-- ==== Sys2Proof/Laws/State.lean ====
section
/-! SUPPORT. The fields of the state under each of its updates: one lemma per field per update, so that no later proof
unfolds a record update. -/

namespace Sys2Proof.Machine
variable (s : State)

/-! ## `State.setReg` -/

@[simp] theorem State.setReg_cfg (r : RegNum) (v : Word) : (s.setReg r v).cfg = s.cfg := rfl
@[simp] theorem State.setReg_gpr (r : RegNum) (v : Word) : (s.setReg r v).gpr = s.gpr.write r v := rfl
@[simp] theorem State.setReg_pc (r : RegNum) (v : Word) : (s.setReg r v).pc = s.pc := rfl
@[simp] theorem State.setReg_pending (r : RegNum) (v : Word) : (s.setReg r v).pending = s.pending := rfl
@[simp] theorem State.setReg_mem (r : RegNum) (v : Word) : (s.setReg r v).mem = s.mem := rfl
@[simp] theorem State.setReg_status (r : RegNum) (v : Word) : (s.setReg r v).status = s.status := rfl
@[simp] theorem State.setReg_draws (r : RegNum) (v : Word) : (s.setReg r v).draws = s.draws := rfl
@[simp] theorem State.setReg_outputs (r : RegNum) (v : Word) : (s.setReg r v).outputs = s.outputs := rfl

/-! ## `State.raised` -/

@[simp] theorem State.raised_cfg (c : Cause) : (s.raised c).cfg = s.cfg := rfl
@[simp] theorem State.raised_gpr (c : Cause) : (s.raised c).gpr = s.gpr := rfl
@[simp] theorem State.raised_pc (c : Cause) : (s.raised c).pc = s.pc := rfl
@[simp] theorem State.raised_pending (c : Cause) : (s.raised c).pending = s.pending := rfl
@[simp] theorem State.raised_mem (c : Cause) : (s.raised c).mem = s.mem := rfl
@[simp] theorem State.raised_status (c : Cause) : (s.raised c).status = .fault c := rfl
@[simp] theorem State.raised_draws (c : Cause) : (s.raised c).draws = s.draws := rfl
@[simp] theorem State.raised_outputs (c : Cause) : (s.raised c).outputs = s.outputs := rfl
@[simp] theorem State.raised_reg (c : Cause) (q : RegNum) : (s.raised c).reg q = s.reg q := rfl

/-! ## `State.advance` -/

@[simp] theorem State.advance_cfg : s.advance.cfg = s.cfg := rfl
@[simp] theorem State.advance_gpr : s.advance.gpr = s.gpr := rfl
@[simp] theorem State.advance_pc : s.advance.pc = s.pending.getD (s.pc + 4) := rfl
@[simp] theorem State.advance_pending : s.advance.pending = none := rfl
@[simp] theorem State.advance_mem : s.advance.mem = s.mem := rfl
@[simp] theorem State.advance_status : s.advance.status = s.status := rfl
@[simp] theorem State.advance_draws : s.advance.draws = s.draws := rfl
@[simp] theorem State.advance_outputs : s.advance.outputs = s.outputs := rfl
@[simp] theorem State.advance_reg (q : RegNum) : s.advance.reg q = s.reg q := rfl

/-! ## `State.delayed` -/

@[simp] theorem State.delayed_cfg (t : Word) : (s.delayed t).cfg = s.cfg := rfl
@[simp] theorem State.delayed_gpr (t : Word) : (s.delayed t).gpr = s.gpr := rfl
@[simp] theorem State.delayed_pc (t : Word) : (s.delayed t).pc = s.pc + 4 := rfl
@[simp] theorem State.delayed_pending (t : Word) : (s.delayed t).pending = some t := rfl
@[simp] theorem State.delayed_mem (t : Word) : (s.delayed t).mem = s.mem := rfl
@[simp] theorem State.delayed_status (t : Word) : (s.delayed t).status = s.status := rfl
@[simp] theorem State.delayed_draws (t : Word) : (s.delayed t).draws = s.draws := rfl
@[simp] theorem State.delayed_outputs (t : Word) : (s.delayed t).outputs = s.outputs := rfl
@[simp] theorem State.delayed_reg (t : Word) (q : RegNum) : (s.delayed t).reg q = s.reg q := rfl

/-! ## `State.setMem` -/

@[simp] theorem State.setMem_cfg (m : Memory) : (s.setMem m).cfg = s.cfg := rfl
@[simp] theorem State.setMem_gpr (m : Memory) : (s.setMem m).gpr = s.gpr := rfl
@[simp] theorem State.setMem_pc (m : Memory) : (s.setMem m).pc = s.pc := rfl
@[simp] theorem State.setMem_pending (m : Memory) : (s.setMem m).pending = s.pending := rfl
@[simp] theorem State.setMem_mem (m : Memory) : (s.setMem m).mem = m := rfl
@[simp] theorem State.setMem_status (m : Memory) : (s.setMem m).status = s.status := rfl
@[simp] theorem State.setMem_draws (m : Memory) : (s.setMem m).draws = s.draws := rfl
@[simp] theorem State.setMem_outputs (m : Memory) : (s.setMem m).outputs = s.outputs := rfl
@[simp] theorem State.setMem_reg (m : Memory) (q : RegNum) : (s.setMem m).reg q = s.reg q := rfl

/-! ## `State.drawn` -/

@[simp] theorem State.drawn_cfg : s.drawn.cfg = s.cfg := rfl
@[simp] theorem State.drawn_gpr : s.drawn.gpr = s.gpr := rfl
@[simp] theorem State.drawn_pc : s.drawn.pc = s.pc := rfl
@[simp] theorem State.drawn_pending : s.drawn.pending = s.pending := rfl
@[simp] theorem State.drawn_mem : s.drawn.mem = s.mem := rfl
@[simp] theorem State.drawn_status : s.drawn.status = s.status := rfl
@[simp] theorem State.drawn_draws : s.drawn.draws = s.draws + 1 := rfl
@[simp] theorem State.drawn_outputs : s.drawn.outputs = s.outputs := rfl
@[simp] theorem State.drawn_reg (q : RegNum) : s.drawn.reg q = s.reg q := rfl

/-! ## `State.emit` -/

@[simp] theorem State.emit_cfg (o : DeviceWrite) : (s.emit o).cfg = s.cfg := rfl
@[simp] theorem State.emit_gpr (o : DeviceWrite) : (s.emit o).gpr = s.gpr := rfl
@[simp] theorem State.emit_pc (o : DeviceWrite) : (s.emit o).pc = s.pc := rfl
@[simp] theorem State.emit_pending (o : DeviceWrite) : (s.emit o).pending = s.pending := rfl
@[simp] theorem State.emit_mem (o : DeviceWrite) : (s.emit o).mem = s.mem := rfl
@[simp] theorem State.emit_status (o : DeviceWrite) : (s.emit o).status = s.status := rfl
@[simp] theorem State.emit_draws (o : DeviceWrite) : (s.emit o).draws = s.draws := rfl
@[simp] theorem State.emit_outputs (o : DeviceWrite) : (s.emit o).outputs = s.outputs ++ [o] := rfl
@[simp] theorem State.emit_reg (o : DeviceWrite) (q : RegNum) : (s.emit o).reg q = s.reg q := rfl

/-! ## Reset (R242) -/

@[simp] theorem State.reset_pending : State.reset.pending = none := rfl
@[simp] theorem State.reset_status : State.reset.status = .running := rfl
@[simp] theorem State.reset_mem : State.reset.mem = [] := rfl
@[simp] theorem State.reset_cfg : State.reset.cfg = Config.default := rfl

end Sys2Proof.Machine
end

- _Instructions to follow_: Go through the entries and copy every line with "draws".

- _Result_:
@[simp] theorem State.setReg_draws (r : RegNum) (v : Word) : (s.setReg r v).draws = s.draws := rfl
@[simp] theorem State.raised_draws (c : Cause) : (s.raised c).draws = s.draws := rfl
@[simp] theorem State.advance_draws : s.advance.draws = s.draws := rfl
@[simp] theorem State.delayed_draws (t : Word) : (s.delayed t).draws = s.draws := rfl
@[simp] theorem State.setMem_draws (m : Memory) : (s.setMem m).draws = s.draws := rfl
@[simp] theorem State.drawn_draws : s.drawn.draws = s.draws + 1 := rfl
@[simp] theorem State.emit_draws (o : DeviceWrite) : (s.emit o).draws = s.draws := rfl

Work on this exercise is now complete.